Очень восхитила меня смелость последней рифмы.
Старый друг Володя Файвишевский длинное стихотворение свое завершил существенным для меня в те дни пожеланием (признаться честно, за столом ни на минуту я не забывал о вдруг свалившейся напасти):
резюме: желаю я сердечно – будь здоров до гробовой доски.
А Юлик Ким мне вот что написал:
Щегольнув своим ивритом (а это пожелание – жить до ста двадцати), Ким давнее во мне затронул чувство: не хочу я и боюсь прожить излишне долго.

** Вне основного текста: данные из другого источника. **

/-- Object 0x3870, CASTLING_PAIR: the rows of its object table. -/
def subs_CASTLING_PAIR : List Sub :=
  [{ lo := 0, hi := 0, stride := 1, ty := .u8, acc := .const, cls := .none, dflt := .val 9, rng := .any, rel := false },
   { lo := 1, hi := 1, stride := 1, ty := .u16, acc := .own, cls := .staged, dflt := .val 65535, rng := .any, rel := false },
   { lo := 2, hi := 2, stride := 1, ty := .u16, acc := .own, cls := .staged, dflt := .val 65535, rng := .any, rel := false },
   { lo := 3, hi := 3, stride := 1, ty := .u32, acc := .own, cls := .staged, dflt := .val 1000, rng := (.span 20 10000), rel := false },
   { lo := 4, hi := 4, stride := 1, ty := .u32, acc := .own, cls := .staged, dflt := .val 100000, rng := (.span 1000 2000000), rel := false },
   { lo := 5, hi := 5, stride := 1, ty := .u8, acc := .wo, cls := .none, dflt := .val 0, rng := (.oneOf [0, 1]), rel := false },
   { lo := 6, hi := 6, stride := 1, ty := .u8, acc := .ro, cls := .none, dflt := .val 255, rng := .any, rel := false },
   { lo := 7, hi := 7, stride := 1, ty := .u8, acc := .ro, cls := .none, dflt := .val 0, rng := .any, rel := false },
   { lo := 8, hi := 8, stride := 1, ty := .u8, acc := .ro, cls := .none, dflt := .val 0, rng := .any, rel := false },
   { lo := 9, hi := 9, stride := 1, ty := .u32, acc := .ro, cls := .none, dflt := .val 0, rng := .any, rel := false }]

/-- Object 0x3900, OPENING_PLAN: the rows of its object table. -/
def subs_OPENING_PLAN : List Sub :=
  [{ lo := 0, hi := 0, stride := 1, ty := .u8, acc := .const, cls := .none, dflt := .val 11, rng := .any, rel := false },
   { lo := 1, hi := 1, stride := 1, ty := .u8, acc := .arb, cls := .staged, dflt := .val 0, rng := (.span 0 128), rel := false },
   { lo := 2, hi := 2, stride := 1, ty := .u8, acc := .wo, cls := .none, dflt := .val 0, rng := (.oneOf [165]), rel := false },
   { lo := 3, hi := 3, stride := 1, ty := .u8, acc := .wo, cls := .none, dflt := .val 0, rng := (.oneOf [165]), rel := false },
   { lo := 4, hi := 4, stride := 1, ty := .u16, acc := .wo, cls := .none, dflt := .val 0, rng := .any, rel := false },
   { lo := 5, hi := 5, stride := 1, ty := .u8, acc := .ro, cls := .none, dflt := .val 0, rng := .any, rel := false },
   { lo := 6, hi := 6, stride := 1, ty := .u8, acc := .ro, cls := .none, dflt := .val 0, rng := .any, rel := false },
   { lo := 7, hi := 7, stride := 1, ty := .u32, acc := .ro, cls := .none, dflt := .val 0, rng := .any, rel := false },
   { lo := 8, hi := 8, stride := 1, ty := .u32, acc := .ro, cls := .none, dflt := .val 0, rng := .any, rel := false },
   { lo := 9, hi := 9, stride := 1, ty := .u16, acc := .ro, cls := .none, dflt := .val 0, rng := .any, rel := false },
   { lo := 10, hi := 10, stride := 1, ty := .u8, acc := .ro, cls := .none, dflt := .val 0, rng := .any, rel := false },
   { lo := 11, hi := 11, stride := 1, ty := .u16, acc := .ro, cls := .none, dflt := .val 0, rng := .any, rel := false }]

/-- Object 0x3901, OPENING_STEPS: the rows of its object table. -/
def subs_OPENING_STEPS : List Sub :=
  [{ lo := 0, hi := 0, stride := 1, ty := .u8, acc := .const, cls := .none, dflt := .val 128, rng := .any, rel := false },
   { lo := 1, hi := 128, stride := 1, ty := .u64, acc := .arb, cls := .staged, dflt := .val 0, rng := .any, rel := false }]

По моему глубокому убеждению, жить надо до поры, пока ты полноценен и сохранен умственно – не дольше. Только как почувствовать границу? Впрочем, эта тема – начисто чужая дню рождения.
Все много пили, говорили поздравительную чушь, плясали что придется, и с немалым воодушевлением пели множество советских песен. И моя Тата (я с опаской искоса поглядывал) вела себя невозмутимо и со всеми вместе веселилась. Только под конец, когда уже и расходиться начали, безудержно и бурно зарыдала: сорвалась многочасовая выдержка.
Назавтра я покорно обратился к новой предстоящей жизни.
Тут последуют различные подробности, которые чувствительный (и впечатлительный) читатель может пропустить без всякого урона – мне, однако, изложить их интересно и душевно как бы даже нужно.
Для начала мою опухоль подвергли облучению из огромной электронной пушки. Более всего она была похожа на слона с подвижным и вращающимся хоботом. От излучения, как объяснили мне врачи, калечатся и погибают раковые клетки, а здоровые – способны оклематься. Весь низ моей спины расчертили разноцветными фломастерами, и эту нарисованную мишень велели по возможности не мыть.
И двадцать девять раз, изо дня в день ложился я на некую подставку, и машинный хобот трижды огибал мое распластанное тело, по мишени этой неслышно выстреливая целительным излучением гамма-поля. Я вскорости прознал, что тут же рядом в специальной комнате сидят пятеро физиков, с утра до вечера высчитывая траекторию облучения, чтобы попало под него как можно менее живой здоровой ткани, обреченной пострадать невинно. Только ведь издержки в этих играх неминуемы, и мне изрядно обожгли слизистую оболочку в месте, где недавно побывал колоноскоп. И начались такие боли, что словами их никак не описать.
Вернее, это я угрюмо думал, что слова не отыщу, пока однажды вечером в боевике американском (обожаю их под выпивку смотреть) не услыхал точнейшую формулировку. Пожилой матерый гангстер со злорадством излагал, что будет чувствовать предатель их святого дела, когда будет он отловлен и покаран пулей в зад.
– И тогда, пока не сдохнет, – говорил рассказчик, медленно прихлебывая виски, – у него такое чувство будет, будто срет он раскаленными бритвами.